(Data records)
-- ==== Sys2Proof/Laws/Table.lean ====
section
/-! SUPPORT. The sparse table: what a read gives after a write, and that a write keeps the canonical form. -/

namespace Sys2Proof.Machine

variable {α : Type}

/-- A write replaces what its own index has. -/
theorem find_insertCell_same (k : Nat) (v : α) (cs : List (Nat × α)) (h : ∀ c ∈ cs, c.1 ≠ k) :
    (insertCell k v cs).find? (fun c => c.1 == k) = some (k, v) := by
  induction cs with
  | nil => simp [insertCell]
  | cons c cs ih =>
    have hc : c.1 ≠ k := h c (by simp)
    unfold insertCell
    split
    · simp
    · simp [hc, ih (fun x hx => h x (by simp [hx]))]

/-- A write leaves what every other index has. -/
theorem find_insertCell_other {k j : Nat} (hne : j ≠ k) (v : α) (cs : List (Nat × α)) :
    (insertCell k v cs).find? (fun c => c.1 == j) = cs.find? (fun c => c.1 == j) := by
  induction cs with
  | nil => simp [insertCell, Ne.symm hne]
  | cons c cs ih =>
    unfold insertCell
    split
    · simp [Ne.symm hne]
    · simp only [List.find?_cons]; split <;> simp_all

/-- Dropping the entries of one index leaves what every other index has. -/
theorem find_filter_other {k j : Nat} (hne : j ≠ k) (cs : List (Nat × α)) :
    (cs.filter (fun c => c.1 != k)).find? (fun c => c.1 == j) = cs.find? (fun c => c.1 == j) := by
  induction cs with
  | nil => rfl
  | cons c cs ih =>
    by_cases hc : c.1 = k
    · have : c.1 ≠ j := fun h => hne (h.symm.trans hc)
      simp [hc, ih, Ne.symm hne]
    · simp only [bne_iff_ne, ne_eq, hc, not_false_eq_true, List.filter_cons_of_pos, List.find?_cons, ih]

/-- Reading the index that was written gives the value written. -/
@[simp] theorem Table.get_set_same [DecidableEq α] (d : α) (t : Table α) (k : Nat) (v : α) :
    (t.set d k v).get d k = v := by
  have hno : ∀ c ∈ t.cells.filter (fun c => c.1 != k), c.1 ≠ k := by
    intro c hc; simpa using (List.mem_filter.mp hc).2
  unfold Table.set Table.get
  by_cases hv : v = d
  · have hn : (t.cells.filter (fun c => c.1 != k)).find? (fun c => c.1 == k) = none := by
      rw [List.find?_eq_none]; intro c hc; simpa using hno c hc
    simp only [hv, if_true, hn]
  · simp only [hv, if_false, find_insertCell_same k v _ hno]

/-- Reading another index gives what it had before. -/
@[simp] theorem Table.get_set_other [DecidableEq α] (d : α) (t : Table α) {k j : Nat} (hne : j ≠ k) (v : α) :
    (t.set d k v).get d j = t.get d j := by
  unfold Table.set Table.get
  by_cases hv : v = d
  · simp only [hv, if_true, find_filter_other hne]
  · simp only [hv, if_false, find_insertCell_other hne, find_filter_other hne]

/-- The empty table has the default at every index. -/
@[simp] theorem Table.get_empty (d : α) (k : Nat) : (⟨[]⟩ : Table α).get d k = d := rfl

/-- Rising indices, with every index above a bound. -/
theorem risingFrom_cons {a : Nat × α} {cs : List (Nat × α)} :
    risingFrom (a :: cs) = true ↔ (∀ c ∈ cs, a.1 < c.1) ∧ risingFrom cs = true := by
  induction cs generalizing a with
  | nil => simp [risingFrom]
  | cons b cs ih =>
    simp only [risingFrom, Bool.and_eq_true, decide_eq_true_eq, ih, List.mem_cons, forall_eq_or_imp]
    constructor
    · rintro ⟨hab, hb, hr⟩
      exact ⟨⟨hab, fun c hc => Nat.lt_trans hab (hb c hc)⟩, hb, hr⟩
    · rintro ⟨⟨hab, -⟩, hb, hr⟩
      exact ⟨hab, hb, hr⟩

/-- A sublist chosen by a test still rises. -/
theorem risingFrom_filter (p : Nat × α → Bool) (cs : List (Nat × α)) (h : risingFrom cs = true) :
    risingFrom (cs.filter p) = true := by
  induction cs with
  | nil => rfl
  | cons c cs ih =>
    obtain ⟨hc, hr⟩ := risingFrom_cons.mp h
    by_cases hp : p c = true
    · rw [List.filter_cons_of_pos hp, risingFrom_cons]
      exact ⟨fun x hx => hc x (List.mem_filter.mp hx).1, ih hr⟩
    · rw [List.filter_cons_of_neg hp]; exact ih hr

/-- The cells after an insertion. -/
theorem mem_insertCell {k : Nat} {v : α} {cs : List (Nat × α)} {x : Nat × α} :
    x ∈ insertCell k v cs ↔ x = (k, v) ∨ x ∈ cs := by
  induction cs with
  | nil => simp [insertCell]
  | cons c cs ih =>
    unfold insertCell
    split
    · simp
    · simp only [List.mem_cons, ih]; exact or_left_comm

/-- An insertion at an index that no cell has keeps the indices rising. -/
theorem risingFrom_insertCell (k : Nat) (v : α) (cs : List (Nat × α)) (h : risingFrom cs = true)
    (hno : ∀ c ∈ cs, c.1 ≠ k) : risingFrom (insertCell k v cs) = true := by
  induction cs with
  | nil => rfl
  | cons c cs ih =>
    obtain ⟨hc, hr⟩ := risingFrom_cons.mp h
    unfold insertCell
    split
    · rename_i hk
      rw [risingFrom_cons]
      exact ⟨fun x hx => by
        rcases List.mem_cons.mp hx with rfl | hx
        · exact hk
        · exact Nat.lt_trans hk (hc x hx), h⟩
    · rename_i hk
      rw [risingFrom_cons]
      refine ⟨fun x hx => ?_, ih hr (fun x hx => hno x (by simp [hx]))⟩
      rcases mem_insertCell.mp hx with rfl | hx
      · exact Nat.lt_of_le_of_ne (Nat.not_lt.mp hk) (hno c (by simp))
      · exact hc x hx

/-- A write keeps the canonical form. -/
theorem Table.wf_set [DecidableEq α] (d : α) (t : Table α) (k : Nat) (v : α) (h : t.wf d = true) :
    (t.set d k v).wf d = true := by
  unfold Table.wf at h ⊢
  rw [Bool.and_eq_true] at h
  obtain ⟨hr, hd⟩ := h
  have hr' := risingFrom_filter (fun c => c.1 != k) _ hr
  have hno : ∀ c ∈ t.cells.filter (fun c => c.1 != k), c.1 ≠ k := by
    intro c hc; simpa using (List.mem_filter.mp hc).2
  have hall : ∀ c ∈ t.cells.filter (fun c => c.1 != k), c.2 ≠ d := by
    intro c hc; simpa using List.all_eq_true.mp hd c (List.mem_filter.mp hc).1
  unfold Table.set
  by_cases hv : v = d
  · simp only [hv, if_true, Bool.and_eq_true, hr', true_and]
    rw [List.all_eq_true]; intro c hc; simpa using hall c hc
  · simp only [hv, if_false, Bool.and_eq_true]
    refine ⟨risingFrom_insertCell k v _ hr' hno, ?_⟩
    rw [List.all_eq_true]; intro c hc
    rcases mem_insertCell.mp hc with rfl | hc
    · simpa using hv
    · simpa using hall c hc

/-- The empty table is in canonical form. -/
@[simp] theorem Table.wf_empty [DecidableEq α] (d : α) : (⟨[]⟩ : Table α).wf d = true := rfl

/-- Every value of a table satisfies what the default and every listed cell satisfy. -/
theorem Table.get_of_all {p : α → Prop} (d : α) (t : Table α) (hd : p d) (h : ∀ c ∈ t.cells, p c.2) (k : Nat) :
    p (t.get d k) := by
  unfold Table.get
  split
  · rename_i c hc; exact h c (List.mem_of_find?_eq_some hc)
  · exact hd

end Sys2Proof.Machine
end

--- YOUR TASK ---
The response must hold only the lines above from the line with "indices rising. -/" through the line with "cell satisfy. -/", each copied exactly, both ends kept.

--- COMPLETED TASK ---
/-- An insertion at an index that no cell has keeps the indices rising. -/
theorem risingFrom_insertCell (k : Nat) (v : α) (cs : List (Nat × α)) (h : risingFrom cs = true)
    (hno : ∀ c ∈ cs, c.1 ≠ k) : risingFrom (insertCell k v cs) = true := by
  induction cs with
  | nil => rfl
  | cons c cs ih =>
    obtain ⟨hc, hr⟩ := risingFrom_cons.mp h
    unfold insertCell
    split
    · rename_i hk
      rw [risingFrom_cons]
      exact ⟨fun x hx => by
        rcases List.mem_cons.mp hx with rfl | hx
        · exact hk
        · exact Nat.lt_trans hk (hc x hx), h⟩
    · rename_i hk
      rw [risingFrom_cons]
      refine ⟨fun x hx => ?_, ih hr (fun x hx => hno x (by simp [hx]))⟩
      rcases mem_insertCell.mp hx with rfl | hx
      · exact Nat.lt_of_le_of_ne (Nat.not_lt.mp hk) (hno c (by simp))
      · exact hc x hx

/-- A write keeps the canonical form. -/
theorem Table.wf_set [DecidableEq α] (d : α) (t : Table α) (k : Nat) (v : α) (h : t.wf d = true) :
    (t.set d k v).wf d = true := by
  unfold Table.wf at h ⊢
  rw [Bool.and_eq_true] at h
  obtain ⟨hr, hd⟩ := h
  have hr' := risingFrom_filter (fun c => c.1 != k) _ hr
  have hno : ∀ c ∈ t.cells.filter (fun c => c.1 != k), c.1 ≠ k := by
    intro c hc; simpa using (List.mem_filter.mp hc).2
  have hall : ∀ c ∈ t.cells.filter (fun c => c.1 != k), c.2 ≠ d := by
    intro c hc; simpa using List.all_eq_true.mp hd c (List.mem_filter.mp hc).1
  unfold Table.set
  by_cases hv : v = d
  · simp only [hv, if_true, Bool.and_eq_true, hr', true_and]
    rw [List.all_eq_true]; intro c hc; simpa using hall c hc
  · simp only [hv, if_false, Bool.and_eq_true]
    refine ⟨risingFrom_insertCell k v _ hr' hno, ?_⟩
    rw [List.all_eq_true]; intro c hc
    rcases mem_insertCell.mp hc with rfl | hc
    · simpa using hv
    · simpa using hall c hc

/-- The empty table is in canonical form. -/
@[simp] theorem Table.wf_empty [DecidableEq α] (d : α) : (⟨[]⟩ : Table α).wf d = true := rfl

/-- Every value of a table satisfies what the default and every listed cell satisfy. -/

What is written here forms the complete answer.